Когда улыбка сменилась отчаянной решительностью, он добавил:
— Дождусь там возвращения Джейрена из монастыря Святого Джиллиана… с Атайей или без нее. И если окажется, что мы в самом деле ее потеряли, то я сделаю все возможное, чтобы занять ее место. И тогда Дарэку придется отвечать передо мной.
* * *
Сначала она почувствовала запах бекона и знакомое шипение горячего жира. Дым щекотал нос, хотелось чихнуть. Одежда была грязной и влажной от пота, но грубые шерстяные одеяла сохраняли тепло. Где-то неподалеку волны плескались о неведомый берег, словно хотели убаюкать ее. Глаза оставались закрытыми, потому что поднять веки казалось неимоверным усилием.

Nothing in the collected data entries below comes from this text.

/-! ### Sections and cascades (R126, R127, R131) -/

/-- Offset of section i of the active bank (R144). -/
def sectionBase (v : Srv) (i : Nat) : Nat := (if v.bankB then 0x1800 else 0x1000) + 32 * i

def secEn (v : Srv) (i : Nat) : Bool := bitOf (srvReg v (sectionBase v i + 0x1C)) 0
def secSrc (v : Srv) (i : Nat) : Nat := fld (srvReg v (sectionBase v i + 0x1C)) 3 1
def secDst (v : Srv) (i : Nat) : Nat := fld (srvReg v (sectionBase v i + 0x1C)) 5 4

/-- The 48-bit range of a section state. -/
def sat48 (x : Int) : Int := clampInt (-(2 ^ 47)) (2 ^ 47 - 1) x

/-- One enabled section on input x (R126), made bumpless first where the last swap found it saturated (R131). Where only a state was
clamped, the side is low where a state went below its range, else high (log entry 136). -/
def runSection (v : Srv) (i : Fin 24) (x : Int) : Int × Srv :=
  let b := sectionBase v i.val
  let b0 := srvInt v b
  let b1 := srvInt v (b + 4)
  let b2 := srvInt v (b + 8)
  let a1 := srvInt v (b + 0xC)
  let a2 := srvInt v (b + 0x10)
  let hi := srvInt v (b + 0x14)
  let lo := srvInt v (b + 0x18)
  let yc := if v.bump[i] = .high then hi else lo
  let s1 := if v.bump[i] = .none then v.s1[i] else sat48 (yc * 2 ^ 29 - b0 * x)
  let s2 := if v.bump[i] = .none then v.s2[i] else sat48 (b2 * x - a2 * yc)
  let raw := roundQ29 (b0 * x + s1)
  let y := clampInt lo hi raw
  let n1 := b1 * x - a1 * y + s2
  let n2 := b2 * x - a2 * y
  let side : Clamp :=
    if raw < lo then .low else if hi < raw then .high
    else if n1 ≠ sat48 n1 ∨ n2 ≠ sat48 n2 then (if n1 < 0 ∨ n2 < 0 then .low else .high) else .none
  (y, { v with s1 := v.s1.set i (sat48 n1), s2 := v.s2.set i (sat48 n2), sat := v.sat.set i side, bump := v.bump.set i .none })

/-- A series cascade over the given sections (R127): a disabled section passes its input on and never saturates (R130). -/
def cascade (is : List (Fin 24)) (x : Int) (v : Srv) : Int × Srv :=
  match is with
  | [] => (x, v)
  | i :: t =>
    if secEn v i.val then
      let (y, v1) := runSection v i x
      cascade t y v1
    else cascade t x { v with sat := v.sat.set i .none, bump := v.bump.set i .none }

def vcmSections : List (Fin 24) := (List.finRange 24).filter fun i => decide (i.val < 12)
def pzSections : List (Fin 24) := (List.finRange 24).filter fun i => decide (12 ≤ i.val ∧ i.val < 20)
def ffSections : List (Fin 24) := (List.finRange 24).filter fun i => decide (20 ≤ i.val)

/-- The feedforward sections (R127): the sum for the VCM path and the sum for the piezo path. -/
def feedforward (is : List (Fin 24)) (src : Nat → Int) (v : Srv) : Int × Int × Srv :=
  match is with
  | [] => (0, 0, v)
  | i :: t =>
    if secEn v i.val then
      let (y, v1) := runSection v i (src (secSrc v i.val))
      let (a, b, v2) := feedforward t src v1
      let d := secDst v i.val
      (if d = 0 ∨ d = 2 then a + y else a, if d = 1 ∨ d = 2 then b + y else b, v2)
    else feedforward t src { v with sat := v.sat.set i .none, bump := v.bump.set i .none }

/-- The other bank has a configuration error (R126, R127): an enabled section with clamp_lo above clamp_hi, a reserved source or
a reserved destination. -/
def bankBad (v : Srv) : Bool :=
  let w := { v with bankB := !v.bankB }
  (List.range 24).any fun i =>
    secEn w i && (decide (srvInt w (sectionBase w i + 0x14) < srvInt w (sectionBase w i + 0x18)) ||
      (decide (20 ≤ i) && (decide (3 ≤ secSrc w i) || decide (secDst w i = 3))))

/-- A counted section of R130 had its saturation flag set in the last sample. -/
def countedSat (v : Srv) : Bool :=
  (List.finRange 24).any fun i =>
    secEn v i.val && decide (v.sat[i] ≠ .none) && (decide (i.val < 12) || decide (20 ≤ i.val) || srvPzEn v)

/-! ### The Drive Link frame (R139) -/

/-- CRC-8, polynomial 0x07, of the n most significant bits of a 24-bit value, MSB first, from 0x00. -/
def crc8 (n : Nat) (bits : Nat) (crc : Nat) : Nat :=
  match n with
  | 0 => crc
  | n + 1 =>
    let top := (crc / 128 + bits / 2 ^ n) % 2
    let c := crc * 2 % 256
    crc8 n (bits % 2 ^ n) (if top = 1 then (c ^^^ 7) else c)

/-- A DO frame: type, 18-bit current, sequence number and CRC. -/
def doFrame (type : Nat) (current : Int) (seq : Fin 16) : BitVec 32 :=
  let body := type * 2 ^ 22 + (current % 2 ^ 18).toNat * 16 + seq.val
  BitVec.ofNat 32 (body * 256 + crc8 24 body 0)

/-- The mean of the last valid commands (R141), rounded down. -/
def meanCmd (l : List Int) : Int := l.foldl (fun a b => a + b) 0 / ((max 1 l.length : Nat) : Int)

/-- The port sends one frame: a command, or an idle frame with zero current. -/
def sendFrame (p : Port) (cmd : Option Int) : Port :=
  match cmd with
  | some c => { p with frame := doFrame 1 c p.seq, seq := p.seq + 1, cmds := (c :: p.cmds).take 16 }
  | none => { p with frame := doFrame 0 0 p.seq, seq := p.seq + 1 }

/-! ### Entering states -/

/-- The model starts anew (R132). -/
def modelFresh (v : Srv) : Srv := { v with modelAge := 0, posHist := [], curHist := [], implRun := 0 }

/-- UNLOADING by a fall of UNLOAD_N, or with the unload table (R140). -/
def enterUnloading (table : Option Play) (v : Srv) : Srv :=
  { v with state := .unloading, play := table, onTrack := false, settled := false, switchTo := none, aim := none, parkWait := false,
           idleAt := none, uFf := 0, validRun := 0, searching := false, holdPend := false }

/-- The CRC-32C of a profile or table: over all of it but the CRC itself (R136; log entry 13). -/
def tableCrcOk (s : State) (addr entryBytes : Nat) : Bool :=
  decide (crc32c (readBytes s addr 8 ++ readBytes s (addr + 12) (4 + entryBytes * readLE s (addr + 4) 2)) = readLE s (addr + 8) 4)

/-- The table at an address, to be played from its first entry (R136, R140; log entry 13); one whose CRC fails has no entry to play. -/
def tableAt (s : State) (addr : Nat) : Play :=
  { addr := addr, entries := if tableCrcOk s addr 4 then readLE s (addr + 4) 2 else 0, index := 0, len := 0,
    profLen := readLE s addr 4, start := 0 }

/-- The controlled unload of engine e (R140); cfg_err where the table's CRC fails (R136). -/
def controlledUnload (e : EngIx) (s : State) : State :=
  let v := s.srv[e]
  let addr := (srvSet v 0x60).toNat
  let s := setSrv e { enterUnloading (some (tableAt s addr)) v with lastCur := 0 } s
  if tableCrcOk s addr 4 then s else srvCfgErr e s

/-- Servo implausible (R133): writes inhibited, any profile abandoned, HOLD with r at the last plausible p. In HOLD itself the model
starts afresh. -/
def implausible (e : EngIx) (s : State) : State :=
  let v := s.srv[e]
  match v.state with
  | .capture | .seek | .settle | .follow =>
    let v := { modelFresh v with
      state := .hold, ref := v.lastPlausible, play := none, onTrack := false, settled := false, settleRun := 0, plausRun := 0,
      holdMet := false, holdRun := 0, inh := setBit v.inh 2, switchTo := none, aim := none, uFf := 0 }
    srvEvent e 3 (setSrv e v s)
  | .hold => setSrv e (modelFresh v) s
  | _ => s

— Я ухожу почти на весь день, — послышался женский голос, совсем близко, но приглушенно, чтобы не привлечь к себе излишнего внимания. — Заберу в деревне наших лошадей, куплю кибитку и нагружу ее едой. Надо будет запастись шалфеем и розмарином… гм… наверное, бальзамом тоже. — Затем женщина замолчала, неслышно вздохнула. — По всей видимости, лихорадка прошла, но она очень слаба, ей может опять стать хуже. Но мы здесь уже три недели и не можем больше задерживаться. Надо вернуть Атайю домой, пока не разбежались последние ученики. — Затем последовала еще одна пауза, зазвенели монеты в кошельке, щелкнула пряжка. — Справишься тут один?

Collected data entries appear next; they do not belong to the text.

-- ==== Sys2Proof/Machine/Fault.lean ====
section
/-!
DEFINITION. The meanings of the fault controller's own commands: occurrences, acknowledgement, software sources, registers,
SRAM and buffer DRAM repair (R414 to R420, R425, R429 to R432, R434, R435).
-/
namespace Sys2Proof.Machine
open Sys2Proof

/-! ### Occurrence and acknowledgement -/

/-- An uncorrectable burst on a channel is counted (R431): the fourth within 1 s is the channel's failure. -/
def rldCount (chan : Fin 2) (s : State) : State :=
  let now := s.sys.ms
  let recent := now :: (s.flt.rldBursts[chan]).filter fun t => decide (now < t + 1000)
  let s := { s with flt := { s.flt with rldBursts := s.flt.rldBursts.set chan recent } }
  if 4 ≤ recent.length then rldOut chan.val (raise (srcRld chan.val 2) s) else s

/-- What an occurrence of a source leads to beside FLT's reaction: the core failures of a repeated machine check and of a watchdog (R425), the
failure of a buffer DRAM channel (R431, R432). -/
def sourceLeads (k : Nat) (s : State) : State :=
  if h : k < 108 then
    (if k % 3 = 0 then machineCheck ⟨k / 3, by omega⟩ s else if k % 3 = 1 then coreFail ⟨k / 3, by omega⟩ s else s)
  else if k = 129 then rldCount 0 s
  else if k = 133 then rldCount 1 s
  else if k = 130 then rldOut 0 s
  else if k = 134 then rldOut 1 s
  else s

/-- An occurrence of a source (R416), with what it leads to. -/
def sourceOccurs (k : SrcIx) (s : State) : State := sourceLeads k.val (raise k.val (sourceMark k.val s))

/-- FAULT_SOURCE_OCCURRENCE (R416). -/
def execFaultSourceOccurrence (k : SrcIx) (s : State) : Host.Outcome State Fault Refusal := actWindow s (sourceOccurs k)

/-- The steps of the classes that keep a pending source; 0 for the others (R420). -/
def settleSteps (f : Flt) : Flt :=
  { f with steps := Vector.ofFn fun c : Fin 5 => if classPending f (c.val + 1) then f.steps[c] else 0 }

/-- The sources a write of w to FLT_PENDk clears: for a hook core only tagged ones (R419). -/
def ackMask (k : Fin 20) (w : Word) (hook : Bool) : BitVec 640 :=
  (List.range 32).foldl
    (fun m b => if bitOf w b ∧ (hook = false ∨ hookTagged (32 * k.val + b)) then setBit m (32 * k.val + b) else m) 0

/-- A clearing write to FLT_PENDk together with the occurrences of the same cycle: these count as arriving while their source is
pending, and leave its bit set, as those since the last read do (R19, R20, R419, R420). -/
def acknowledge (k : Fin 20) (w : Word) (hook : Bool) (arriving : List SrcIx) (s : State) : State :=
  let s := raiseAll (arriving.map Fin.val) s
  let keep := arriving.foldl (fun (m : BitVec 640) a => setBit m a.val) 0
  let m := ackMask k w hook &&& ~~~ keep &&& ~~~ s.flt.freshPend
  let f := s.flt
  let f := { f with
    pend := f.pend &&& ~~~ m
    pinPend := f.pinPend &&& ~~~ m
    delivered := f.delivered.filter fun d => !m.getLsbD d.src }
  { s with flt := settleSteps f }

/-- FAULT_ACKNOWLEDGE (R419). -/
def execFaultAcknowledge (k : Fin 20) (w : Word) (hook : Bool) (arriving : List SrcIx) (s : State) :
    Host.Outcome State Fault Refusal := actWindow s (acknowledge k w hook arriving)

/-- A requester is a core in the hook role. -/
def isHook (s : State) (r : Requester) : Bool :=
  match r with
  | .core c => decide (s.flt.role[c] = .hook)
  | _ => false

/-- A write to FLT_SWRAISE (R414, R435): hook cores may raise only 6 and 7; another is outside their partition (R28). -/
def swRaise (r : Requester) (w : Word) (s : State) : State :=
  let n := fld w 2 0
  if isHook s r ∧ n < 6 then raise 169 s else raise (176 + n) s

/-- FLT_SWRAISE (R414). -/
def execFltSwraise (r : Requester) (w : Word) (s : State) : Host.Outcome State Fault Refusal := act s (swRaise r w)

/-- A write to FLT_CTL (R435): dflt_core above 35 is ignored in whole with source 171. -/
def fltCtlWrite (w : Word) (s : State) : State :=
  if 35 < fld w 5 0 then raise 171 s else { s with flt := { s.flt with regs := regWrite fltRows s.flt.regs false 0 w } }

/-- FLT_DEFAULT_CORE (R435). -/
def execFltDefaultCore (w : Word) (s : State) : Host.Outcome State Fault Refusal := act s (fltCtlWrite w)

/-- A write to FLT_SRC_CFGs (R418, R435): en of C4 and C5 reads 1; targets 36 to 62 leave the target as it is, with source 171;
a reserved source's register takes no write. -/
def srcCfgWrite (k : Nat) (w : Word) (s : State) : State :=
  if srcReserved k ∨ 640 ≤ k then s
  else
    let old := srcCfg s.flt k
    let t := fld w 23 18
    let bad := decide (36 ≤ t ∧ t ≤ 62)
    let en := bitOf w 9 || decide (4 ≤ srcClass k)
    let new := setFld (setFld (setFld (setFld old 23 18 (if bad then fld old 23 18 else t)) 9 9 (if en then 1 else 0)) 8 8
      (fld w 8 8)) 5 4 (fld w 5 4)
    let s := { s with flt := { s.flt with regs := keySet s.flt.regs (0x1000 + 4 * k) new (srcCfgReset k) } }
    if bad then raise 171 s else s

/-! ### SRAM (R429, R430) -/

/-- The pool of spare rows a region draws on: the core memories of the three clusters share one (R429). -/
def sparePool (r : Nat) : List Nat := if 6 ≤ r ∧ r ≤ 8 then [6, 7, 8] else [r]

/-- Spare rows of a region's pool (R429). -/
def spareTotal (r : Nat) : Nat := if r = 0 then 328 else if r ≤ 5 then 49 else if r ≤ 8 then 164 else 82

/-- Spare rows of a region's pool in use. -/
def spareInUse (f : Flt) (r : Nat) : Nat := ((sparePool r).map fun i => f.spareUse.toList.getD i 0).sum

/-- A row repaired into a spare row, or the region's uncorrectable source where no spare row is left (R429). -/
def repairRow (r : Fin 10) (s : State) : State :=
  if spareInUse s.flt r.val < spareTotal r.val then
    { s with flt := { s.flt with spareUse := s.flt.spareUse.set r (s.flt.spareUse[r] + 1) } }
  else raise (srcSram r.val 1) s

/-- One corrected error of a patrol pass (R429): the source, and the repair where the row was corrected in an earlier pass or
within the last 24 h. -/
def correctedRow (e : CorrectedRow) (s : State) : State :=
  let s := raise (srcSram e.region.val 0) s
  let now := s.sys.ms
  let again := s.flt.sramSeen.any fun x =>
    decide (x.region = e.region.val ∧ x.row = e.row) && (decide (x.pass ≠ s.flt.patrolPass) || decide (now < x.ms + 86400000))
  let seen := s.flt.sramSeen.filter fun x => decide (¬ (x.region = e.region.val ∧ x.row = e.row))
  if again then repairRow e.region { s with flt := { s.flt with sramSeen := seen } }
  else { s with flt := { s.flt with
    sramSeen := { region := e.region.val, row := e.row, pass := s.flt.patrolPass, ms := now } :: s.flt.sramSeen } }

/-! ### Buffer DRAM (R431, R432) -/

/-- A failed RLD channel is taken out of service (R432), with its source. -/
def rldFail (chan : Fin 2) (s : State) : State := rldOut chan.val (raise (srcRld chan.val 2) s)

/-- RLD_CHANNEL_FAIL (R432). -/
def execRldChannelFail (chan : Fin 2) (s : State) : Host.Outcome State Fault Refusal := actWindow s (rldFail chan)

/-- An uncorrectable burst on a channel (R431): its source, and the channel's failure at the fourth within 1 s. -/
def rldBurst (chan : Fin 2) (s : State) : State := rldCount chan (raise (srcRld chan.val 1) s)

end Sys2Proof.Machine
end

— Конечно, Тоня. Я поухаживаю за ней, обещаю.
Этот голос! Внутри Атайи все зашевелилось, захотелось окончательно пробудиться и встать, несмотря на гнетущую вялость, которая приковывала ее к земле, словно захоронив под огромным сугробом. Она слышала его во снах и не надеялась услышать снова.

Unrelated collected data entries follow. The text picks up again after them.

/-- The table sets are read (R306, R307 steps 4 and 5, R308): a surface of a served actuator without an accepted set makes its member
tables-lost; feedforward is set for the engines. -/
def tablesRead (sets : List SurfaceFind) (guard : Option (Nat × Nat × Nat)) (sram : List (Nat × List Byte)) (s : State) : State :=
  let take (t : State) (x : SurfaceFind) : State := ((chosenSet x).map fun y => surfaceIn guard x.surface.val y.1 y.2 t).getD t
  let s := sets.foldl take (placeTables sram { s with media := { s.media with ctGuard := guard } })
  let read (m : Nat) : Bool := (sets.any fun x => decide (x.surface.val = m) && (chosenSet x).isSome) && decide (keyGet s.media.tableCause m 0 = 0)
  let s := (List.finRange 24).foldl (fun (t : State) m =>
    let v : Member := t.arr.member.get m
    let gone := !read m.val
    if laneless t (m.val / 6) ∨ v.tablesLost = gone then t else noteChange (setMember m { v with tablesLost := gone } t)) s
  (List.finRange 5).foldl (fun (t : State) e => if serves t e then srvPut e 0x68 1 1 1 t else t) s

/-- The rows that a gap in the journal leaves in doubt (R267): the one in progress of each sequential zone that is not Full. -/
def gapRows (s : State) : List OpenRow :=
  s.arr.zones.filterMap fun z =>
    let len := 16 * dataUnits z.2.w
    if z.2.conv ∨ z.2.st = .full ∨ z.2.wp % len = 0 then none
    else some { zone := z.1, row := z.2.wp / len, seq := s.spe.next, touched := s.sys.ms, partialTo := none }

/-- Replay and resynchronisation (R158, R263, R267, R268): reconstruction records go to their rebuild targets; stale selvage is recomputed; no set bit and no read-modify-write remains; an open row keeps a partial record of its prefix. -/
def resync (gap : Bool) (s : State) : State :=
  let more := if gap then (gapRows s).filter fun g => !(s.spe.rows.any fun o => decide (o.zone = g.zone ∧ o.row = g.row)) else []
  let rows := s.spe.rows ++ more
  let s := (s.spe.rmw.filter fun o => o.record.isSome).foldl (fun t o => assignTargets o.zone t) s
  let s := { s with
    spe := { s.spe with dirty := [], rmw := [], rows := [] }
    media := { s.media with groups := s.media.groups.map fun g => (g.1, GroupState.carries) } }
  rows.foldl (fun (t : State) o =>
    match zoneGet t o.zone with
    | none => t
    | some z =>
      let len := 16 * dataUnits z.w
      let present := z.wp - o.row * len
      if z.conv ∨ present = 0 ∨ len ≤ present then t
      else if o.partialTo = some present then { t with spe := { t.spe with rows := t.spe.rows ++ [o] } }
      else
        let a := logActuator z o.row present
        let (at_, t) := logRecord a 32 t
        let seq := jNext t
        let t := jAppend 0x11 (packFields [(32, o.zone), (16, o.row), (16, present), (8, a), (32, at_)]) t
        { t with spe := { t.spe with rows := t.spe.rows ++ [{ o with partialTo := some present, seq := seq, touched := t.sys.ms }] } }) s

/-- What cast-on reads of the newest refuge set (R321, R324, R325): the shares that can be read, without their bad blocks, and how many shares and
blocks are gone. A set that was consumed, or that a clean stop superseded, gives none. -/
def refugeFind (clean : Bool) (unread : BitVec 5) (bad : List (Nat × Nat)) (s : State) : List RefugeShare × Nat :=
  if s.sys.refugeUnconsumed && !clean then
    let (read, lost) := s.sys.shares.partition fun x => x.done && !unread.getLsbD x.lane.val
    let dropped := read.map fun x => (x.blocks.filter fun b => bad.contains b).length
    (read.map fun x => { x with blocks := x.blocks.filter fun b => !bad.contains b }, lost.length + dropped.sum)
  else ([], if s.sys.sharesLost then 1 else 0)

— Не ищи меня, пока не стемнеет, — тихо пробормотала женщина, потом попрощалась, шаги стали удаляться по песку.
Вскоре шипение горячего жира стихло, в кружку, булькая, перелилась жидкость. Атайя почувствовала, как по ее руке прошлась грубая ткань: он сел рядом завтракать. Бекон… роскошный запах вывел ее из онемения, живот забурчал от зависти. Она попыталась вспомнить, когда последний раз ела, но не смогла. В голове мало что осталось. Холодный ветер, запертая келья, ярость. Такая сильная ярость…
Каждая нервная клетка мозга пробудилась и покалывала, словно отходящее от обледенения тело. Слабые мышцы стонали, каждый в отдельности и все вместе, будто она слишком долго несла непомерную ношу. Однако боль постепенно приводила ее в чувство, и девушка подсознательно понимала целебную природу недомогания, которое не опасно, потому что скоро пройдет.
Атайя попытал ась открыть глаза в неимоверном стремлении увидеть, убедиться, что все происходит наяву, а не порождено коварным воображением. Веки не поднимались, их скрепляли высохшие слезы, но она напрягла глаза так сильно, что проступили новые капельки, и цель была тотчас достигнута. Появился расплывчатый вид, словно она смотрела через плохое стекло, но даже по затуманенной картине стало ясно, что она не в заточении и рядом не невеста Божья, пришедшая сопроводить ее на отпущение грехов.
Не сон. Не может это быть сном. Мужчина рядом такой натуральный. Смотрит на огонь и задумчиво потягивает эль из помятой оловянной кружки. Светлая челка ниспадает на глаза подобно водопаду. Он точно такой же, каким Атайя его помнила, разве что несколько измученный и потрепанный. Из-за маленьких морщинок на недавно гладкой коже у него до жалости безрадостный вид.